Thursday, April 29, 2010

Application of Second Generation Sequencing to Cancer Genomics

A review by me titled "Application of Second Generation Sequencing to Cancer Genomics" is now available on the Advance Access section of Briefings in Bioinformatics. You'll need a subscription to read it.

I got a little obsessive about making the paper comprehensive. While the paper does focus on using second generation sequencing for mutation, rearrangement and copy number aberration detection (explicitly ruling out of scope RNA-Seq and epigenomics), it does attempt to touch on every paper in the field up to March 1st. To my chagrin I discovered just after submitting the final revision that I had omitted one paper. I was able to slide it into the final proof, but not without making a small error. There's one other paper I might have mentioned that actually used whole genome amplification upstream of second generation sequencing on a human sample, though it's not a very good paper, the sequencing coverage is horrid and wasn't about cancer. In any case, it won't shock me completely -- but a lot -- if someone can find a paper in that timeframe that I missed. So don't gloat too much if you find one -- but please post here if you find any!

Of course, any constructive criticism is welcome. There are bits I would be tempted to rewrite if I went through the exercise again and the part on predicting the functional implications of mutations could easily be blown out into a review of its own. I don't have time to commit to that, but if anyone wants to draft one I'd help shepherd it at Briefings. I'm actually on the Editorial Board there and this review erases my long-term guilt over being on the masthead for a number of years without actually contributing anything.

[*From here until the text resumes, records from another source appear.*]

-- ==== Sys2Proof/Machine/Pipeline.lean ====
section
/-! DEFINITION. Data commands from their admission to their end: the gate (R209 to R211), what is decided when a write
proceeds (R43 item 13, R47, R56 to R60, R69), the choice of the version a read returns (R53 to R55), cipher work units (R281,
R288, R294, R295), placement and journal (R226, R232, R250), the index update (R52, R67). -/

namespace Sys2Proof.Machine

/-- Source 148 with its MEM_POISON record (R274, R378): the consumer is the row of *Where poison bites*. -/
def State.poisonUsed (s : State) (addr consumer : Nat) (st : Stamp) : State :=
  (s.updDram fun d => { d with consumed := inc64 d.consumed }).raise 148 0 st 0x603 (eventData [(8, addr), (1, consumer)])

/-! ## Slice ownership (R305 to R308) -/

/-- The device that owns a slice by the map held: none for this device itself. A cutover overrides the map (R308); before its
first map a MANAGER owns every slice and a WORKER none. -/
def State.sliceOwner (s : State) (slice : Nat) : Option Nat :=
  let c := s.cluster
  let own := (c.identity.map Identity.device).getD 0
  let other (n : Nat) : Option Nat := if n = own then none else some n
  match c.role with
  | .standalone => none
  | r =>
    match mapGet? c.overrides slice with
    | some o => other o.1
    | none =>
      if c.epoch = 0 then (if r = .manager then none else some ((c.identity.map Identity.manager).getD 0))
      else other (mapGet own c.owners slice)

/-- The device owns a slice. -/
def State.owns (s : State) (slice : Nat) : Bool := (s.sliceOwner slice).isNone

/-! ## Items of a write -/

/-- Units of flash and work units of Gorge that an item's record takes (R70, R292). -/
def Item.units (i : Item) : Nat := recordUnits i.key.length i.bytes
def Item.workUnits (i : Item) : Nat := usesOf i.bytes

/-- An APPLY's versions carry the peer stamp; every other write's carry its own (R52, R312). -/
def Work.isApply (w : Work) : Bool := isWriteOp w.op && w.applied

/-- The version an item sees just below the write's stamp (R58, R59). -/
def State.itemLook (s : State) (w : Work) (i : Item) : Look :=
  look (s.chain w.desc.ns.toNat i.key) (w.stamp - 1) (grainOf w.stamp) w.stamp

/-- What an item decides when its write proceeds: the failure with the version stamp it reports, or the item with its
previous version, shared stamp and charge. -/
def State.itemDecide (s : State) (w : Work) (i : Item) : Except (Status × Nat × Nat) Item :=
  let seen := s.itemLook w i
  let charge := chargeOf i.key.length i.bytes i.kind
  let prev := match seen with | .found v => v.stamp | .missing _ _ => 0
  let base := { i with prev := prev, charge := charge }
  if (s.keyEntry w.desc.ns.toNat i.key).any KeyEntry.poisoned then .error (.poisoned, 0, 0)
  else if w.isApply then .ok base
  else if i.opcode = 0x11 then
    (if i.arg = prev then .ok base else .error (.conditionFailed, 0, prev))
  else if i.opcode = 0x12 ∨ i.opcode = 0x15 then
    match seen with
    | .missing r st => .error (.notFound, r, st)
    | .found v => .ok { base with ref := if i.opcode = 0x12 then 0 else if v.kind = .touch then v.ref else v.stamp }
  else if i.opcode = 0x13 then
    .ok { base with prev := ((s.chain w.desc.ns.toNat i.key).head?.map Version.stamp).getD 0 }
  else .ok base

/-- The items of a write decided in order; the first failing one with its index. -/
def State.itemsDecide (s : State) (w : Work) : List Item → Nat → Except (Nat × Status × Nat × Nat) (List Item)
  | [], _ => .ok []
  | i :: rest, n =>
    match s.itemDecide w i with
    | .error e => .error (n, e)
    | .ok i => match s.itemsDecide w rest (n + 1) with
      | .error e => .error e
      | .ok l => .ok (i :: l)

/-- The version that an item makes, without its place on media. -/
def Work.version (w : Work) (i : Item) (index : Nat) : Version :=
  { stamp := w.bound, kind := i.kind, expiry := if i.opcode = 0x15 ∨ w.isApply then i.arg else 0, ref := i.ref,
    value := if i.kind = .value then i.value else [], loc := i.loc, wseq := i.wseq, page := w.page, gen := w.gen,
    counter := i.counter, batch := max 1 w.items.length, index := index }

/-- Units of Gorge that a write takes in all. -/
def Work.writeUnits (w : Work) : Nat := (w.items.map Item.workUnits).sum

/-- An APPLY that changes nothing: the version is held, or a secure deletion above the peer stamp covers it (R312). -/
def State.applyVoid (s : State) (w : Work) : Bool :=
  w.isApply && w.items.all fun i =>
    (s.chain w.desc.ns.toNat i.key).any fun v => v.stamp = w.bound || (v.secured != 0 && decide (w.bound < v.secured))

/-- A write whose charge is not in the quota count. -/
def Work.chargeless (w : Work) : Work := { w with items := w.items.map fun i => { i with charge := 0 } }

/-- The result that a write completes with. -/
def Work.writeResult (w : Work) (blocks : Nat) : Result :=
  { commit := w.stamp
    length := if w.op = 0x14 then w.items.length else if w.op = 0x13 then blocks else ((w.items.head?.map Item.bytes).getD 0)
    version := if w.op = 0x14 then 0 else (w.items.head?.map Item.prev).getD 0 }

/-! ## Buffers -/

/-- A command asks for a buffer of `n` bytes, of at most 65,536, and goes on to a phase once it has it (R190): the request reaches Col's
intake, and is stamped in the class and at the position of the command. The buffer of the chunk before goes back. DESIGN CHOICE (log entry
120): R187 releases a command's buffers with its completion; a value of more chunks than pool 7 has buffers could then never end. -/
def State.withBuffer (s : State) (w : Work) (n : Nat) (next : Phase) : State :=
  ((s.releaseOf w w.buf.toList).updWork w.stamp fun _ =>
    { w with phase := .buffer, after := next, need := max 1 (min 65536 n), buf := none }).arrive (.bufRequest w.stamp)

/-- The bytes of a write that its next work unit reads: the key with the value, or with its first chunk, or the next chunk (R292). -/
def Work.chunkBytes (w : Work) : Bytes :=
  let rec go : List Item → Nat → Bytes
    | [], _ => []
    | i :: rest, u =>
      let v := if i.kind = .value then i.value else []
      if u < i.workUnits then (if u = 0 then v.take 65536 else (v.drop (65536 * (u - 1))).take 65536) else go rest (u - i.workUnits)
  go w.items w.unit

/-- Key length, value length and number within its record of a command's work unit (R292). -/
def Work.unitAt (w : Work) : Option (Nat × Nat × Nat) :=
  let rec go : List Item → Nat → Option (Nat × Nat × Nat)
    | [], _ => none
    | i :: rest, u => if u < i.workUnits then some (i.key.length, i.bytes, u) else go rest (u - i.workUnits)
  if isWriteOp w.op then go w.items w.unit else some (w.key.length, w.data.length, w.unit)
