-- ==== Sys2Proof/Machine/Lines.lean ====
section
/-! DEFINITION. A line of data DRAM as the RS(160,128) codeword that the devices hold (R267, R268). -/

namespace Sys2Proof.Machine

/-- A symbol's beat and device: symbol 10b + d is the byte that device d carries in beat b. -/
def symbolBeat (i : Nat) : Nat := i / 10
def symbolDevice (i : Nat) : Nat := i % 10

/-- Subchannel of a device: A (0) for devices 0 to 4, B (1) for 5 to 9. -/
def deviceSubchannel (d : Nat) : Nat := d / 5

/-- Devices 4 and 9 carry check symbols. -/
def checkDevice (d : Nat) : Bool := d = 4 || d = 9

/-- Symbol that carries data byte k of a line. -/
def dataSymbol (k : Nat) : Nat := 10 * (k / 8) + (if k % 8 < 4 then k % 8 else k % 8 + 1)

/-- Data byte that a symbol of a data device carries. -/
def symbolData (i : Nat) : Nat := 8 * symbolBeat i + (if symbolDevice i < 4 then symbolDevice i else symbolDevice i - 1)

/-- Check symbol that a symbol of device 4 or 9 is, in beat order (log entry 122). -/
def symbolCheck (i : Nat) : Nat := 2 * symbolBeat i + b2n (symbolDevice i = 9)

/-- The 160 symbols of a line of 128 bytes (R267). -/
def lineSymbols (b : Bytes) : Bytes :=
  let check := Config.rsCheck b
  (List.range 160).map fun i => if checkDevice (symbolDevice i) then check.getD (symbolCheck i) 0 else b.getD (symbolData i) 0

/-- The 128 data bytes of a line of 160 symbols. -/
def lineData (l : Bytes) : Bytes := (List.range 128).map fun k => l.getD (dataSymbol k) 0

/-- The poison signature: the line as read, with its 32 check symbols inverted (R273). -/
def poisonSignature (l : Bytes) : Bytes := l.zipIdx.map fun (b, i) => if checkDevice (symbolDevice i) then ~~~b else b

/-- The bytes of a merge entry laid over those of its line (R269). -/
def overlay (mask : BitVec 128) (entry line : Bytes) : Bytes :=
  (List.range 128).map fun i => if mask.getLsbD i then entry.getD i 0 else line.getD i 0

/-- The 16 symbols of a line that a device holds: d, 10 + d, up to 150 + d. -/
def deviceSymbols (l : Bytes) (d : Nat) : Bytes := (List.range 16).map fun b => l.getD (10 * b + d) 0

/-- Devices that hold some of the symbols at the given positions, each once. -/
def lineDevices (positions : List Nat) : List Nat := (List.range 10).filter fun d => positions.any fun p => symbolDevice p = d

end Sys2Proof.Machine
end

As I state in the intro, in a field such as this a printed review is doomed to made incomplete very quickly. I'm actually a bit surprised that there has been only one major cancer genomics paper between my cutoff and the preprint emerging -- the breast cancer quartet paper from Wash U. I fully expect many more papers to appear before the physical issue shows up (probably in the fall) and certainly a year from now much should have happened. But, it is useful to mark off the state of a field at a certain time. In some fields it is common to publish annual or semi-annual reviews which update on all the major events since the last review; perhaps I should start logging papers with that sort of concept in mind.

One last note: now I can read "the competition". Seriously, another review on the subject by Elaine Mardis and Rick Wilson came out around the time I had my first crude set of paragraphs (it would be stretch to grant it the title of draft). At that time, I had two small targeted projects in process and they had already published two leukemia genome sequences. It was tempting to read it, but I feared I would be overly influenced by it or worse would be paranoid about plagiarizing bits, so I decided not to read it until my review published.